Volker Mrasek | 17.12.2003
    Die Chemikalien, um die es geht, sind die eigentlichen Wirkstoffe von Sonnenschutzmitteln. Sie blockieren die für uns schädliche ultraviolette Strahlung der Sonne und heißen deshalb UV-Filter. Die Kosmetikindustrie mengt sie ihren Cremes außerdem zum Produktschutz bei, das heißt: Die UV-Filter bewahren zugleich andere Inhaltsstoffe davor, durch Sonnenlicht zerstört zu werden.

    Doch die an für sich nützlichen Substanzen haben einen großen Makel: In Laborstudien mit Zellkulturen und Tieren erwiesen sich mehrere der UV-Filter als endokrin wirksam, wie es heißt. Die Stoffe sind also imstande, das Hormonsystem und die Fortpflanzungsfähigkeit zu beeinträchtigen - unter Umständen auch beim Menschen, wie nun befürchtet werden muss.

    Der Biologe und Ökotoxikologe Jörg Oehlmann, Professor an der Universität Frankfurt am Main:

    UV-Schutzmittel gehören mit zu den so genannten Körperpflegesubstanzen, das heißt sie werden direkt auf die menschliche Haut aufgebracht.Beim bestimmungsgemäßen Gebrauch gelangen sie natürlich zwangsläufig auch in die Umwelt. Beispielsweise, wenn man sich am Strand eincremt und dann anschließend baden geht. Oder wenn man nach Hause geht, das ganze Zeug abwäscht. Und das geht dann über das Abwasser schließlich in die Flüsse rein.

    Die UV-Filter wurden schon in Fischen nachgewiesen. Aber auch in der Muttermilch:

    Sie gehen ursprünglich auf natürliche Substanzen zurück, sind aber chemisch so verändert worden, dass sie nicht ohne weiteres abgebaut werden können. Im Gegenteil: Sie sind sogar sehr persistent, wie wir das nennen, das heißt: Sie verbleiben relativ lange in der Umwelt.

    Verbraucher können sich in den Filtersubstanzen leicht täuschen. Manche von ihnen stammen zum Beispiel von Kampfer ab. Das könnte gerade den Eindruck erwecken, es handele sich um einen unbedenklichen Stoff. Kampfer kommt in der Natur vor; es steckt in ätherischen Ölen und wird sogar in der Medizin angewendet.

    Tatsächlich aber zeigten UV-Filter auf Kampfer-Basis die stärkste hormonelle Wirkung in Studien an der Universität Zürich. Diese Ergebnisse wurden mittlerweile von dänischen Hochschulforschern bestätigt, und auch von einem Industrielabor.

    Nach den Beobachtungen von Medizinern haben die Fälle von Hodenkrebs bei Männern und von Brustkrebs bei Frauen zugenommen. Auch dabei könnten Industriechemikalien eine Rolle spielen. Jedenfalls gibt es Vermutungen in diese Richtung. Im Fall der Sonnenschutzmittel sieht Umwelthormon-Experte Oehlmann deshalb ein großes Dilemma:

    Eine Substanz, die wir uns auf die Haut ausbringen, um damit den Hautkrebs zu verhindern, kann eine östrogenartige Wirkung haben. Und somit möglicherweise - das ist zumindest das, was in der wissenschaftlichen Gemeinschaft diskutiert wird - bei bestimmten Krebserkrankungen eine fördernde Wirkung haben.

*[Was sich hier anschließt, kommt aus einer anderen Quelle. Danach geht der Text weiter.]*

-- ==== Sys2Proof/Tests/Slice0.lean ====
section
/-! SUPPORT. Tests of the model, and a witness for the hypotheses of each statement. Expected values are those of
95_test_vectors.md and of the tables of 30_encoding.md, or were worked out by hand from the rules named. -/

namespace Sys2Proof.Tests

open Sys2Proof Sys2Proof.Machine

/-! ## Helpers -/

/-- The `n` bytes written as one hexadecimal number, first byte first. -/
def hx (n v : Nat) : List Byte := beBytes n v

/-- `rep(b, n)`. -/
def rep (b : Byte) (n : Nat) : List Byte := List.replicate n b

def abc : List Byte := hx 3 0x616263

def nextOf : Answer → Option State
  | .next t => some t
  | .fault _ | .refused _ => none

def errOf (a : Answer) : Option (BitVec 4) := (nextOf a).map State.err

def unitStateOf (a : Answer) : Option Word := (nextOf a).map State.unitStateWord

def outOf (a : Answer) : Option (BitVec 4 × BitVec 8 × List Byte) :=
  (nextOf a).map (fun t => (t.err, t.outlen, t.out.toList.take t.outlen.toNat))

/-- A command on the channel, in a state. -/
def run (word : Word) (payload : List Byte) (s : State) : Answer := step (s.present [⟨word, payload⟩])

/-! ## WellFormed refuses each ill-formed form -/

theorem test_wellFormed_refuses_long_absorb (d : List Byte) (h : d.length = 65536) :
    (Instr.rmdAbsorb d).wellFormed = false ∧ (Instr.hmacAbsorb d).wellFormed = false ∧
    (Instr.cmacAbsorb d).wellFormed = false ∧ (Instr.gmacAbsorb d).wellFormed = false ∧
    (Instr.p1305Absorb d).wellFormed = false := by
  simp [Instr.wellFormed, fitsLen, Config.lenMax, h]

theorem test_wellFormed_refuses_long_compute (cap : BitVec 8) (d : List Byte) (h : d.length = 65536) :
    (Instr.rmdCompute cap d).wellFormed = false ∧ (Instr.hmacCompute cap d).wellFormed = false ∧
    (Instr.cmacCompute cap d).wellFormed = false ∧ (Instr.gmacCompute cap d).wellFormed = false ∧
    (Instr.p1305Compute cap d).wellFormed = false := by
  simp [Instr.wellFormed, fitsLen, Config.lenMax, h]

theorem test_wellFormed_refuses_long_key_and_nonce (k : List Byte) (h : k.length = 65536) :
    (Instr.hmacSetkey 0 0 k).wellFormed = false ∧ (Instr.cmacSetkey k).wellFormed = false ∧
    (Instr.gmacSetkey k).wellFormed = false ∧ (Instr.p1305Setkey k).wellFormed = false ∧
    (Instr.gmacSetnonce k).wellFormed = false := by
  simp [Instr.wellFormed, fitsLen, Config.lenMax, h]

theorem test_wellFormed_refuses_long_tag (t : List Byte) (h : t.length = 65536) :
    (Instr.hmacVerify t).wellFormed = false ∧ (Instr.cmacVerify t).wellFormed = false ∧
    (Instr.gmacVerify t).wellFormed = false ∧ (Instr.p1305Verify t).wellFormed = false := by
  simp [Instr.wellFormed, fitsLen, Config.lenMax, h]

/-- The length of the ill-formed terms above is met, and LENMAX itself is well formed. -/
theorem test_wellFormed_boundary :
    (zeros 65536).length = 65536 ∧ (Instr.rmdAbsorb (zeros 65536)).wellFormed = false ∧
    (Instr.rmdAbsorb (zeros 65535)).wellFormed = true := by
  simp [Instr.wellFormed, fitsLen, Config.lenMax]

/-! ## Decoding: one word of every row of R74, UNIT[31:28] OP[27:24] ARG[23:16] LEN[15:0] written out -/

theorem test_decode_rmd :
    decode ⟨0x00000000, []⟩ = .ok .rmdReset ∧
    decode ⟨0x03000003, abc⟩ = .ok (.rmdAbsorb [0x61, 0x62, 0x63]) ∧
    decode ⟨0x04140000, []⟩ = .ok (.rmdFinalize 20) ∧
    decode ⟨0x05140003, abc⟩ = .ok (.rmdCompute 20 abc) ∧
    decode ⟨0x07000000, []⟩ = .ok .rmdZeroize := by decide +kernel

theorem test_decode_hmac :
    decode ⟨0x10000000, []⟩ = .ok .hmacReset ∧
    decode ⟨0x11250003, abc⟩ = .ok (.hmacSetkey 2 5 abc) ∧
    decode ⟨0x13000003, abc⟩ = .ok (.hmacAbsorb abc) ∧
    decode ⟨0x14ff0000, []⟩ = .ok (.hmacFinalize 255) ∧
    decode ⟨0x15200003, abc⟩ = .ok (.hmacCompute 32 abc) ∧
    decode ⟨0x16000003, abc⟩ = .ok (.hmacVerify abc) ∧
    decode ⟨0x17000000, []⟩ = .ok .hmacZeroize := by decide +kernel

theorem test_decode_cmac :
    decode ⟨0x20000000, []⟩ = .ok .cmacReset ∧
    decode ⟨0x21000010, zeros 16⟩ = .ok (.cmacSetkey (zeros 16)) ∧
    decode ⟨0x23000003, abc⟩ = .ok (.cmacAbsorb abc) ∧
    decode ⟨0x24100000, []⟩ = .ok (.cmacFinalize 16) ∧
    decode ⟨0x25100003, abc⟩ = .ok (.cmacCompute 16 abc) ∧
    decode ⟨0x2600000f, zeros 15⟩ = .ok (.cmacVerify (zeros 15)) ∧
    decode ⟨0x27000000, []⟩ = .ok .cmacZeroize := by decide +kernel

theorem test_decode_gmac :
    decode ⟨0x30000000, []⟩ = .ok .gmacReset ∧
    decode ⟨0x31000010, zeros 16⟩ = .ok (.gmacSetkey (zeros 16)) ∧
    decode ⟨0x3200000c, zeros 12⟩ = .ok (.gmacSetnonce (zeros 12)) ∧
    decode ⟨0x33000003, abc⟩ = .ok (.gmacAbsorb abc) ∧
    decode ⟨0x34100000, []⟩ = .ok (.gmacFinalize 16) ∧
    decode ⟨0x35100003, abc⟩ = .ok (.gmacCompute 16 abc) ∧
    decode ⟨0x36000003, abc⟩ = .ok (.gmacVerify abc) ∧
    decode ⟨0x37000000, []⟩ = .ok .gmacZeroize := by decide +kernel

theorem test_decode_p1305 :
    decode ⟨0x40000000, []⟩ = .ok .p1305Reset ∧
    decode ⟨0x41000003, abc⟩ = .ok (.p1305Setkey abc) ∧
    decode ⟨0x43000003, abc⟩ = .ok (.p1305Absorb abc) ∧
    decode ⟨0x44100000, []⟩ = .ok (.p1305Finalize 16) ∧
    decode ⟨0x45100003, abc⟩ = .ok (.p1305Compute 16 abc) ∧
    decode ⟨0x46000003, abc⟩ = .ok (.p1305Verify abc) ∧
    decode ⟨0x47000000, []⟩ = .ok .p1305Zeroize := by decide +kernel

/-- The illegal words of 95_test_vectors.md section 2.6. -/
theorem test_decode_illegal :
    decode ⟨0x08000000, []⟩ = .error .reservedOp ∧ decode ⟨0x50000000, []⟩ = .error .reservedUnit ∧
    decode ⟨0xF7000000, []⟩ = .error .reservedUnit ∧ decode ⟨0x01000000, []⟩ = .error .illegalPair ∧
    decode ⟨0x02000000, []⟩ = .error .illegalPair ∧ decode ⟨0x06000000, []⟩ = .error .illegalPair ∧
    decode ⟨0x12000000, []⟩ = .error .illegalPair ∧ decode ⟨0x22000000, []⟩ = .error .illegalPair ∧
    decode ⟨0x42000000, []⟩ = .error .illegalPair ∧ decode ⟨0x00010000, []⟩ = .error .argNotZero ∧
    decode ⟨0x03010000, []⟩ = .error .argNotZero ∧ decode ⟨0x21010010, zeros 16⟩ = .error .argNotZero ∧
    decode ⟨0x04000001, [0]⟩ = .error .lenNotZero ∧ decode ⟨0x07000004, zeros 4⟩ = .error .lenNotZero := by decide +kernel

/-- P6 of section 3, its last word: ILLEGAL, and everything else is the power-on state. -/
theorem test_illegal_changes_only_err :
    nextOf (run 0x22000000 [] State.reset) =
      some { State.reset with cmds := [⟨0x22000000, []⟩], pos := 1, err := 1 } := rfl

theorem test_encode_fields :
    encode (.hmacSetkey 0 1 (rep 0x0b 20)) = ⟨0x11010014, rep 0x0b 20⟩ ∧
    encode (.gmacFinalize 255) = ⟨0x34ff0000, []⟩ := by decide +kernel

/-- A row's word with the operand bits the table leaves free, through `decodeTableWord` and `withFetchWord`. -/
theorem test_table_word_runs :
    decodeTableWord 32 0x05140002 = some (.rmdCompute 20 [0, 0]) ∧
    errOf (step (State.reset.withFetchWord 32 0x41000020)) = some 0 ∧
    unitStateOf (step (State.reset.withFetchWord 32 0x41000020)) = some 0x00000202 := by decide +kernel

/-- 30_encoding.md R80's examples. -/
theorem test_assemble_examples :
    assemble ⟨.rmd, .absorb, none, none, some (.hex abc)⟩ = ⟨0x03000003, abc⟩ ∧
    assemble ⟨.rmd, .finalize, some 20, none, none⟩ = ⟨0x04140000, []⟩ ∧
    assemble ⟨.hmac, .setkey, none, some (0, 0), some (.rep 0x0b 20)⟩ = ⟨0x11000014, rep 0x0b 20⟩ := by decide +kernel

/-- R81: GMAC.CHECK of a short message, ABSORB_LONG of nothing, and the capacity of TAG. -/
theorem test_pseudo_expansions :
    unitCheck .gmac abc (zeros 16) = some [.gmacReset, .gmacAbsorb abc, .gmacVerify (zeros 16)] ∧
    absorbLong .cmac [] = [] ∧ unitTagOf .p1305 20 abc = [.p1305Compute 16 abc] ∧
    unitTagOf .hmac 20 abc = [.hmacCompute 20 abc] := by decide +kernel

/-! ## States the tests and the witnesses use -/

/-- A digest for tests only: the first 16 bytes, then the last 16 in reverse; block size 64, output size 32. -/
def toyDigest : Config.ExtDigest where
  B := 64
  L := 32
  hash := fun bs => (bs ++ zeros 16).take 16 ++ (bs.reverse ++ zeros 16).take 16
  one_le_L := by decide +kernel
  L_le_B := by decide +kernel
  B_le_bMax := by decide +kernel
  L_le_outMax := by decide +kernel
  hash_length := by intro bs; simp

/-- The test binding of 95_test_vectors.md: code 1 is a digest, every other code is unknown. -/
def toyRegistry : Config.Registry := fun a => if a = 1 then some toyDigest else none

/-- The values of `E(K, b)` that sections 2.3 and 1 state for the CMAC key K, at the blocks the rules give to E. -/
def cmacE : Config.Cipher := fun _ b =>
  if b = 0 then 0x7df76b0c1ab899b33e42f047b91b546f
  else if b = 0x6bc1bee22e409f96e93d7e117393172a then 0x3ad77bb40d7a3660a89ecaf32466ef97
  else if b = 0x80000000000000000000000000000000 ^^^ 0xf7ddac306ae266ccf90bc11ee46d513b then
    0xbb1d6929e95937287fa37d129b756746
  else if b = 0x6bc1bee22e409f96e93d7e117393172a ^^^ 0xfbeed618357133667c85e08f7236a8de then
    0x070a16b46b4d4144f79bdd9dd04a287c
  else 0

/-- The values of `E(zeros(16), b)` that section 2.4 states. -/
def gmacE : Config.Cipher := fun _ b =>
  if b = 0 then 0x66e94bd4ef8a2c3b884cfa59ca342b2e
  else if b = 1 then 0x58e2fccefa7e3061367f1d57a4e7455a
  else if b = 0x53372e053952b86cb4900bf71bae125d then 0x0712703b4d409545c62ad2b3d7a53873
  else 0

def M16 : List Byte := hx 16 0x6bc1bee22e409f96e93d7e117393172a

def K16 : List Byte := hx 16 0x2b7e151628aed2a6abf7158809cf4f3c

def KP : List Byte := hx 32 0x85d6be7857556d337f4452fe42d506a80103808afb0db2fd4abff6af4149f51b

/-- "Cryptographic Forum Research Group". -/
def CFRG : List Byte :=
  hx 16 0x43727970746f6772617068696320466f ++ hx 16 0x72756d2052657365617263682047726f ++ hx 2 0x7570

/-- A state with every unit ACTIVE, and keyed where it takes a key. -/
def keyed : State :=
  { State.reset with
    hmac := ⟨.active, 0, 64, 20, Vector.replicate 128 0, Vector.replicate 128 0, .rmd rmdInit⟩
    cmac := cmacKeyed Config.cipher (zeros 16)
    gmac := gmacNonced (gmacKeyed Config.cipher (zeros 16)) (zeros 12)
    p1305 := polyKeyed (zeros 32) }

/-- The same with every unit FINALIZED. -/
def finished : State :=
  { keyed with
    rmd := { keyed.rmd with phase := .finalized }
    hmac := { keyed.hmac with phase := .finalized }
    cmac := { keyed.cmac with phase := .finalized }
    gmac := { keyed.gmac with phase := .finalized }
    p1305 := { keyed.p1305 with phase := .finalized } }

/-! ## RMD -/

/-- Section 2.1: the words of the padded block of "abc". -/
theorem test_ripemd_words_abc :
    ripemdWords (abc ++ rmdTail 3 3) =
      [0x80636261, 0, 0, 0, 0, 0, 0, 0, 0, 0, 0, 0, 0, 0, 0x18, 0] := by decide +kernel

/-- Section 2.1: the left and the right line after steps 0 and 1. -/
theorem test_ripemd_trace_abc :
    (List.range 2).foldl (leftRound [0x80636261, 0, 0, 0, 0, 0, 0, 0, 0, 0, 0, 0, 0, 0, 0x18, 0]) ripemdIV =
      ⟨0x10325476, 0xb41192d5, 0x3115fc67, 0x36ae27bf, 0xeb73fa62⟩ ∧
    (List.range 2).foldl (rightRound [0x80636261, 0, 0, 0, 0, 0, 0, 0, 0, 0, 0, 0, 0, 0, 0x18, 0]) ripemdIV =
      ⟨0x10325476, 0x322e7ae3, 0xddd63fb8, 0x36ae27bf, 0xeb73fa62⟩ := by decide +kernel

    Gleichwohl gibt es in Deutschland bisher keine öffentliche Debatte über die UV-Filter. Und die Kosmetikhersteller dürfen sie weiter wie gewohnt einsetzen. Die EU-Kommission sieht darin kein Risiko. Ihr Fachausschuss für Kosmetika befasste sich zwar mit den Laborstudien aus Zürich, warf den Forschern aber methodische Mängel bei ihren Arbeiten vor. Auch, dass die Schweizer Befunde inzwischen von anderen bestätigt wurden, hat an diesem Zustand nichts geändert.

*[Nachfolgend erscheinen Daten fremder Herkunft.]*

-- ==== Sys2Proof/Machine/Branch.lean ====
section
/-! DEFINITION. The Branch family (spec/44_branch.md). No delay slot, no annulment (R225). -/

namespace Sys2Proof.Machine

/-- The jump: `x[15]` gets the target, computed from the `x[15]` the instruction starts with (R220). -/
def jump (imm24 : BitVec 24) (s : State) : State := s.setReg pcNum (branchTarget s imm24)

/-- The link and the jump: `x[14]` gets the stored `x[15]`, the address of the next instruction (R222). -/
def linkAndJump (imm24 : BitVec 24) (s : State) : State :=
  (s.setReg lrNum s.pc).setReg pcNum (branchTarget s imm24)

/-- B (R221). -/
def execB (cond : Cond) (imm24 : BitVec 24) (s : State) : Host.Outcome State Fault Refusal :=
  whenPassed cond s (jump imm24)

/-- BL (R222). -/
def execBl (cond : Cond) (imm24 : BitVec 24) (s : State) : Host.Outcome State Fault Refusal :=
  whenPassed cond s (linkAndJump imm24)

end Sys2Proof.Machine
end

    Nach älteren Daten werden in Deutschland jedes Jahr ein-tausend Tonnen der UV-Filter produziert. Inzwischen dürften die Herstellungsmengen noch größer sein, vermutet Andreas Gies vom Umweltbundesamt. Denn die Industrie setze die Chemikalien immer stärker auch in anderen Bereichen ein:

    Nicht nur in Sonnenschutz-Creme, sondern auch in Waschmitteln, in Kosmetika, in Textilbehandlungsmitteln.

    Die staatliche Umweltbehörde sieht in den chemischen Lichtschluckern ...

    ... eine Stoffgruppe, die uns immer mehr Probleme macht.

    Tätig werden könne das Umweltbundesamt aber nicht, sagt Stoffbewertungs-Experte Gies. Denn in der Frage, wie gefährlich Umwelthormone sind, sei die Wissenschaft halt noch immer uneins. Gies selbst plädiert für Vorsorgemaßnahmen:

    Auch wenn wir noch keine sicheren Ursache-Wirkungsbeziehungen ableiten können, spricht doch viel Plausibilität dafür, dass es sinnvoll ist, die Konzentration dieser Stoffe im menschlichen Körper deutlich zu verringern.